-- ==== Sys2Proof/Safety.lean ====
section
/-! DEFINITION. The terms of the statements: the reachable-state invariant of R31, what two states share of what a host can
ever see (R40), what a host does over several cycles, the affine map of the substitution box (R101), and one round of the
key expansion byte by byte (R131). -/

namespace Sys2Proof.Machine

/-! ### Reachable states -/

/-- The round keys 0..UPC are those of the schedule of `SCHED[0]`. At `UPC >= 10` this is R31 (e). -/
def schedReady (s : State) : Prop :=
  ∀ k : Fin 11, k.val ≤ s.upc.toNat → s.sched[k] = roundKey s.sched[0] k.val

/-- The invariant of R31, with (e) in the form that every edge keeps. -/
structure Inv (s : State) : Prop where
  /-- R31 (a). -/
  keyCnt_le : s.keyCnt.toNat ≤ 17
  /-- R31 (a). -/
  dinCnt_le : s.dinCnt.toNat ≤ 17
  /-- R31 (b). -/
  run_upc : s.phase = .run → s.upc.toNat ≤ 50
  /-- R31 (b). -/
  run_clear : s.phase = .run → s.done = false ∧ s.err = .none ∧ s.keyCnt = 0 ∧ s.dinCnt = 0
  /-- R31 (c) and (d), with (b). -/
  done_noErr : s.done = true → s.err = .none
  /-- R31 (e). -/
  run_sched : s.phase = .run → schedReady s

/-! ### What the host can ever see -/

/-- Two states agree on everything a later read can depend on, the host's coming cycles included: the flags, the counts, DOUT,
the bytes pushed so far while IDLE, and the call in progress while RUN. They may differ in what earlier calls left in
`STATE`, `SCHED`, `MODE_R` and `UPC` (R40). -/
structure SameView (s t : State) : Prop where
  host : s.host = t.host
  phase : s.phase = t.phase
  dout : s.dout = t.dout
  done : s.done = t.done
  err : s.err = t.err
  keyCnt : s.keyCnt = t.keyCnt
  dinCnt : s.dinCnt = t.dinCnt
  loadedKey : s.phase = .idle → ∀ j : Fin 16, j.val < s.keyCnt.toNat → s.sched[0][j] = t.sched[0][j]
  loadedBlock : s.phase = .idle → ∀ j : Fin 16, j.val < s.dinCnt.toNat → s.state[j] = t.state[j]
  call : s.phase = .run → s.modeR = t.modeR ∧ s.upc = t.upc ∧ s.state = t.state ∧
    ∀ k : Fin 11, k.val ≤ s.upc.toNat → s.sched[k] = t.sched[k]

/-! ### What the host does -/

/-- None of the cycles has `rst = 1`. -/
def noReset (cycles : List HostCycle) : Prop := ∀ c ∈ cycles, c.rst = false

/-- The word is a bus write to `addr`. -/
def isWriteTo (addr : BusAddr) (w : BusWord) : Bool := busSel w && busWe w && decide (busAddr w = addr)

/-- The word is a bus read. -/
def isRead (w : BusWord) : Bool := busSel w && !busWe w

/-- The word is a START write (R17, R72). -/
def isStart (w : BusWord) : Bool := isWriteTo 0x00 w && ctrlStart (busWdata w)

/-- The bytes that bus writes to `addr` carry, in order. -/
def writtenTo (addr : BusAddr) (cycles : List HostCycle) : List Byte :=
  (cycles.filter fun c => isWriteTo addr c.word).map fun c => busWdata c.word

/-- Cycles in which the host loads: no reset and no START write. -/
def loading (cycles : List HostCycle) : Prop := ∀ c ∈ cycles, c.rst = false ∧ isStart c.word = false

/-- The value of the MODE field that requests a direction (R33). -/
def modeField : Mode → BitVec 2
  | .encrypt => 0b00
  | .decrypt => 0b01

/-! ### The substitution box -/

/-- The affine map of R101: bit i of the result is the XOR of bits i, i+4, i+5, i+6 and i+7 (mod 8) of `x` and of bit i of
0x63. -/
def affine (x : Byte) : Byte :=
  x ^^^ x.rotateLeft 4 ^^^ x.rotateLeft 3 ^^^ x.rotateLeft 2 ^^^ x.rotateLeft 1 ^^^ 0x63

/-! ### The key expansion -/

/-- `q` is the round key after `p` for the round constant `c`, byte by byte (R131, R12): the first word of `q` is that of `p`
XORed with the last word of `p`, turned left by one byte and substituted, and with `c` in its first byte; each further word
is that of `p` XORed with the word of `q` before it. -/
def nextRoundKey (c : Byte) (p q : Block) : Prop :=
  q[0] = p[0] ^^^ sbox p[13] ^^^ c ∧
  q[1] = p[1] ^^^ sbox p[14] ∧
  q[2] = p[2] ^^^ sbox p[15] ∧
  q[3] = p[3] ^^^ sbox p[12] ∧
  ∀ i : Fin 12, q[i.val + 4] = p[i.val + 4] ^^^ q[i.val]

end Sys2Proof.Machine
end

========================================

**Brief**.
Working down from the line that contains "q[0] = p[0] ^^^ sbox p[13] ^^^ c ∧", retype each line exactly through the last line of the data, and give nothing else.

**Answer below**.
  q[0] = p[0] ^^^ sbox p[13] ^^^ c ∧
  q[1] = p[1] ^^^ sbox p[14] ∧
  q[2] = p[2] ^^^ sbox p[15] ∧
  q[3] = p[3] ^^^ sbox p[12] ∧
  ∀ i : Fin 12, q[i.val + 4] = p[i.val + 4] ^^^ q[i.val]

end Sys2Proof.Machine
end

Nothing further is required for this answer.